== GOAL OF THE EXERCISE ==
All lines from the first one in the listing below to the one holding "ds).srIn = s.srIn := rfl", inclusive, are to be copied exactly.

== RECORDS SHOWN ==
-- ==== Sys2Proof/Laws/State.lean ====
section
/-! SUPPORT. What each named operation of Machine/Ops.lean does to each field of the state. -/

namespace Sys2Proof.Machine

/-! `setDigits` -/

@[simp] theorem State.setDigits_digit (s : State) (ds : Vector Byte digitCount) : (s.setDigits ds).digit = ds := rfl
@[simp] theorem State.setDigits_dim (s : State) (ds : Vector Byte digitCount) : (s.setDigits ds).dim = s.dim := rfl
@[simp] theorem State.setDigits_slot (s : State) (ds : Vector Byte digitCount) : (s.setDigits ds).slot = s.slot := rfl
@[simp] theorem State.setDigits_seg (s : State) (ds : Vector Byte digitCount) : (s.setDigits ds).seg = s.seg := rfl
@[simp] theorem State.setDigits_anode (s : State) (ds : Vector Byte digitCount) :
    (s.setDigits ds).anode = s.anode := rfl
@[simp] theorem State.setDigits_bs (s : State) (ds : Vector Byte digitCount) : (s.setDigits ds).bs = s.bs := rfl
@[simp] theorem State.setDigits_lcnt (s : State) (ds : Vector Byte digitCount) : (s.setDigits ds).lcnt = s.lcnt := rfl
@[simp] theorem State.setDigits_scnt (s : State) (ds : Vector Byte digitCount) : (s.setDigits ds).scnt = s.scnt := rfl
@[simp] theorem State.setDigits_srOut (s : State) (ds : Vector Byte digitCount) :
    (s.setDigits ds).srOut = s.srOut := rfl
@[simp] theorem State.setDigits_srIn (s : State) (ds : Vector Byte digitCount) : (s.setDigits ds).srIn = s.srIn := rfl
@[simp] theorem State.setDigits_res (s : State) (ds : Vector Byte digitCount) : (s.setDigits ds).res = s.res := rfl
@[simp] theorem State.setDigits_sample (s : State) (ds : Vector Byte digitCount) :
    (s.setDigits ds).sample = s.sample := rfl
@[simp] theorem State.setDigits_t0 (s : State) (ds : Vector Byte digitCount) : (s.setDigits ds).t0 = s.t0 := rfl
@[simp] theorem State.setDigits_cmpIe (s : State) (ds : Vector Byte digitCount) :
    (s.setDigits ds).cmpIe = s.cmpIe := rfl
@[simp] theorem State.setDigits_srDout (s : State) (ds : Vector Byte digitCount) :
    (s.setDigits ds).srDout = s.srDout := rfl
@[simp] theorem State.setDigits_srClk (s : State) (ds : Vector Byte digitCount) :
    (s.setDigits ds).srClk = s.srClk := rfl
@[simp] theorem State.setDigits_srLoad (s : State) (ds : Vector Byte digitCount) :
    (s.setDigits ds).srLoad = s.srLoad := rfl
@[simp] theorem State.setDigits_srDinOe (s : State) (ds : Vector Byte digitCount) :
    (s.setDigits ds).srDinOe = s.srDinOe := rfl
@[simp] theorem State.setDigits_btnCom (s : State) (ds : Vector Byte digitCount) :
    (s.setDigits ds).btnCom = s.btnCom := rfl
@[simp] theorem State.setDigits_senseDrv (s : State) (ds : Vector Byte digitCount) :
    (s.setDigits ds).senseDrv = s.senseDrv := rfl
@[simp] theorem State.setDigits_rdata (s : State) (ds : Vector Byte digitCount) :
    (s.setDigits ds).rdata = s.rdata := rfl
@[simp] theorem State.setDigits_trace (s : State) (ds : Vector Byte digitCount) :
    (s.setDigits ds).trace = s.trace := rfl
@[simp] theorem State.setDigits_build (s : State) (ds : Vector Byte digitCount) :
    (s.setDigits ds).build = s.build := rfl
@[simp] theorem State.setDigits_env (s : State) (ds : Vector Byte digitCount) : (s.setDigits ds).env = s.env := rfl
@[simp] theorem State.setDigits_inbox (s : State) (ds : Vector Byte digitCount) :
    (s.setDigits ds).inbox = s.inbox := rfl
@[simp] theorem State.setDigits_drawIdx (s : State) (ds : Vector Byte digitCount) :
    (s.setDigits ds).drawIdx = s.drawIdx := rfl

/-! `setDim` -/

@[simp] theorem State.setDim_digit (s : State) (v : Byte) : (s.setDim v).digit = s.digit := rfl
@[simp] theorem State.setDim_dim (s : State) (v : Byte) : (s.setDim v).dim = v := rfl
@[simp] theorem State.setDim_slot (s : State) (v : Byte) : (s.setDim v).slot = s.slot := rfl
@[simp] theorem State.setDim_seg (s : State) (v : Byte) : (s.setDim v).seg = s.seg := rfl
@[simp] theorem State.setDim_anode (s : State) (v : Byte) : (s.setDim v).anode = s.anode := rfl
@[simp] theorem State.setDim_bs (s : State) (v : Byte) : (s.setDim v).bs = s.bs := rfl
@[simp] theorem State.setDim_lcnt (s : State) (v : Byte) : (s.setDim v).lcnt = s.lcnt := rfl
@[simp] theorem State.setDim_scnt (s : State) (v : Byte) : (s.setDim v).scnt = s.scnt := rfl
@[simp] theorem State.setDim_srOut (s : State) (v : Byte) : (s.setDim v).srOut = s.srOut := rfl
@[simp] theorem State.setDim_srIn (s : State) (v : Byte) : (s.setDim v).srIn = s.srIn := rfl
@[simp] theorem State.setDim_res (s : State) (v : Byte) : (s.setDim v).res = s.res := rfl
@[simp] theorem State.setDim_sample (s : State) (v : Byte) : (s.setDim v).sample = s.sample := rfl
@[simp] theorem State.setDim_t0 (s : State) (v : Byte) : (s.setDim v).t0 = s.t0 := rfl
@[simp] theorem State.setDim_cmpIe (s : State) (v : Byte) : (s.setDim v).cmpIe = s.cmpIe := rfl
@[simp] theorem State.setDim_srDout (s : State) (v : Byte) : (s.setDim v).srDout = s.srDout := rfl
@[simp] theorem State.setDim_srClk (s : State) (v : Byte) : (s.setDim v).srClk = s.srClk := rfl
@[simp] theorem State.setDim_srLoad (s : State) (v : Byte) : (s.setDim v).srLoad = s.srLoad := rfl
@[simp] theorem State.setDim_srDinOe (s : State) (v : Byte) : (s.setDim v).srDinOe = s.srDinOe := rfl
@[simp] theorem State.setDim_btnCom (s : State) (v : Byte) : (s.setDim v).btnCom = s.btnCom := rfl
@[simp] theorem State.setDim_senseDrv (s : State) (v : Byte) : (s.setDim v).senseDrv = s.senseDrv := rfl
@[simp] theorem State.setDim_rdata (s : State) (v : Byte) : (s.setDim v).rdata = s.rdata := rfl
@[simp] theorem State.setDim_trace (s : State) (v : Byte) : (s.setDim v).trace = s.trace := rfl
@[simp] theorem State.setDim_build (s : State) (v : Byte) : (s.setDim v).build = s.build := rfl
@[simp] theorem State.setDim_env (s : State) (v : Byte) : (s.setDim v).env = s.env := rfl
@[simp] theorem State.setDim_inbox (s : State) (v : Byte) : (s.setDim v).inbox = s.inbox := rfl
@[simp] theorem State.setDim_drawIdx (s : State) (v : Byte) : (s.setDim v).drawIdx = s.drawIdx := rfl

/-! `setSlot` -/

@[simp] theorem State.setSlot_digit (s : State) (v : Byte) : (s.setSlot v).digit = s.digit := rfl
@[simp] theorem State.setSlot_dim (s : State) (v : Byte) : (s.setSlot v).dim = s.dim := rfl
@[simp] theorem State.setSlot_slot (s : State) (v : Byte) : (s.setSlot v).slot = v := rfl
@[simp] theorem State.setSlot_seg (s : State) (v : Byte) : (s.setSlot v).seg = s.seg := rfl
@[simp] theorem State.setSlot_anode (s : State) (v : Byte) : (s.setSlot v).anode = s.anode := rfl
@[simp] theorem State.setSlot_bs (s : State) (v : Byte) : (s.setSlot v).bs = s.bs := rfl
@[simp] theorem State.setSlot_lcnt (s : State) (v : Byte) : (s.setSlot v).lcnt = s.lcnt := rfl
@[simp] theorem State.setSlot_scnt (s : State) (v : Byte) : (s.setSlot v).scnt = s.scnt := rfl
@[simp] theorem State.setSlot_srOut (s : State) (v : Byte) : (s.setSlot v).srOut = s.srOut := rfl
@[simp] theorem State.setSlot_srIn (s : State) (v : Byte) : (s.setSlot v).srIn = s.srIn := rfl
@[simp] theorem State.setSlot_res (s : State) (v : Byte) : (s.setSlot v).res = s.res := rfl
@[simp] theorem State.setSlot_sample (s : State) (v : Byte) : (s.setSlot v).sample = s.sample := rfl
@[simp] theorem State.setSlot_t0 (s : State) (v : Byte) : (s.setSlot v).t0 = s.t0 := rfl
@[simp] theorem State.setSlot_cmpIe (s : State) (v : Byte) : (s.setSlot v).cmpIe = s.cmpIe := rfl
@[simp] theorem State.setSlot_srDout (s : State) (v : Byte) : (s.setSlot v).srDout = s.srDout := rfl
@[simp] theorem State.setSlot_srClk (s : State) (v : Byte) : (s.setSlot v).srClk = s.srClk := rfl
@[simp] theorem State.setSlot_srLoad (s : State) (v : Byte) : (s.setSlot v).srLoad = s.srLoad := rfl
@[simp] theorem State.setSlot_srDinOe (s : State) (v : Byte) : (s.setSlot v).srDinOe = s.srDinOe := rfl
@[simp] theorem State.setSlot_btnCom (s : State) (v : Byte) : (s.setSlot v).btnCom = s.btnCom := rfl
@[simp] theorem State.setSlot_senseDrv (s : State) (v : Byte) : (s.setSlot v).senseDrv = s.senseDrv := rfl
@[simp] theorem State.setSlot_rdata (s : State) (v : Byte) : (s.setSlot v).rdata = s.rdata := rfl
@[simp] theorem State.setSlot_trace (s : State) (v : Byte) : (s.setSlot v).trace = s.trace := rfl
@[simp] theorem State.setSlot_build (s : State) (v : Byte) : (s.setSlot v).build = s.build := rfl
@[simp] theorem State.setSlot_env (s : State) (v : Byte) : (s.setSlot v).env = s.env := rfl
@[simp] theorem State.setSlot_inbox (s : State) (v : Byte) : (s.setSlot v).inbox = s.inbox := rfl
@[simp] theorem State.setSlot_drawIdx (s : State) (v : Byte) : (s.setSlot v).drawIdx = s.drawIdx := rfl

/-! `setBs` -/

@[simp] theorem State.setBs_digit (s : State) (v : Byte) : (s.setBs v).digit = s.digit := rfl
@[simp] theorem State.setBs_dim (s : State) (v : Byte) : (s.setBs v).dim = s.dim := rfl
@[simp] theorem State.setBs_slot (s : State) (v : Byte) : (s.setBs v).slot = s.slot := rfl
@[simp] theorem State.setBs_seg (s : State) (v : Byte) : (s.setBs v).seg = s.seg := rfl
@[simp] theorem State.setBs_anode (s : State) (v : Byte) : (s.setBs v).anode = s.anode := rfl
@[simp] theorem State.setBs_bs (s : State) (v : Byte) : (s.setBs v).bs = v := rfl
@[simp] theorem State.setBs_lcnt (s : State) (v : Byte) : (s.setBs v).lcnt = s.lcnt := rfl
@[simp] theorem State.setBs_scnt (s : State) (v : Byte) : (s.setBs v).scnt = s.scnt := rfl
@[simp] theorem State.setBs_srOut (s : State) (v : Byte) : (s.setBs v).srOut = s.srOut := rfl
@[simp] theorem State.setBs_srIn (s : State) (v : Byte) : (s.setBs v).srIn = s.srIn := rfl
@[simp] theorem State.setBs_res (s : State) (v : Byte) : (s.setBs v).res = s.res := rfl
@[simp] theorem State.setBs_sample (s : State) (v : Byte) : (s.setBs v).sample = s.sample := rfl
@[simp] theorem State.setBs_t0 (s : State) (v : Byte) : (s.setBs v).t0 = s.t0 := rfl
@[simp] theorem State.setBs_cmpIe (s : State) (v : Byte) : (s.setBs v).cmpIe = s.cmpIe := rfl
@[simp] theorem State.setBs_srDout (s : State) (v : Byte) : (s.setBs v).srDout = s.srDout := rfl
@[simp] theorem State.setBs_srClk (s : State) (v : Byte) : (s.setBs v).srClk = s.srClk := rfl
@[simp] theorem State.setBs_srLoad (s : State) (v : Byte) : (s.setBs v).srLoad = s.srLoad := rfl
@[simp] theorem State.setBs_srDinOe (s : State) (v : Byte) : (s.setBs v).srDinOe = s.srDinOe := rfl
@[simp] theorem State.setBs_btnCom (s : State) (v : Byte) : (s.setBs v).btnCom = s.btnCom := rfl
@[simp] theorem State.setBs_senseDrv (s : State) (v : Byte) : (s.setBs v).senseDrv = s.senseDrv := rfl
@[simp] theorem State.setBs_rdata (s : State) (v : Byte) : (s.setBs v).rdata = s.rdata := rfl
@[simp] theorem State.setBs_trace (s : State) (v : Byte) : (s.setBs v).trace = s.trace := rfl
@[simp] theorem State.setBs_build (s : State) (v : Byte) : (s.setBs v).build = s.build := rfl
@[simp] theorem State.setBs_env (s : State) (v : Byte) : (s.setBs v).env = s.env := rfl
@[simp] theorem State.setBs_inbox (s : State) (v : Byte) : (s.setBs v).inbox = s.inbox := rfl
@[simp] theorem State.setBs_drawIdx (s : State) (v : Byte) : (s.setBs v).drawIdx = s.drawIdx := rfl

== SOLUTION TO THE PROBLEM ==
-- ==== Sys2Proof/Laws/State.lean ====
section
/-! SUPPORT. What each named operation of Machine/Ops.lean does to each field of the state. -/

namespace Sys2Proof.Machine

/-! `setDigits` -/

@[simp] theorem State.setDigits_digit (s : State) (ds : Vector Byte digitCount) : (s.setDigits ds).digit = ds := rfl
@[simp] theorem State.setDigits_dim (s : State) (ds : Vector Byte digitCount) : (s.setDigits ds).dim = s.dim := rfl
@[simp] theorem State.setDigits_slot (s : State) (ds : Vector Byte digitCount) : (s.setDigits ds).slot = s.slot := rfl
@[simp] theorem State.setDigits_seg (s : State) (ds : Vector Byte digitCount) : (s.setDigits ds).seg = s.seg := rfl
@[simp] theorem State.setDigits_anode (s : State) (ds : Vector Byte digitCount) :
    (s.setDigits ds).anode = s.anode := rfl
@[simp] theorem State.setDigits_bs (s : State) (ds : Vector Byte digitCount) : (s.setDigits ds).bs = s.bs := rfl
@[simp] theorem State.setDigits_lcnt (s : State) (ds : Vector Byte digitCount) : (s.setDigits ds).lcnt = s.lcnt := rfl
@[simp] theorem State.setDigits_scnt (s : State) (ds : Vector Byte digitCount) : (s.setDigits ds).scnt = s.scnt := rfl
@[simp] theorem State.setDigits_srOut (s : State) (ds : Vector Byte digitCount) :
    (s.setDigits ds).srOut = s.srOut := rfl
@[simp] theorem State.setDigits_srIn (s : State) (ds : Vector Byte digitCount) : (s.setDigits ds).srIn = s.srIn := rfl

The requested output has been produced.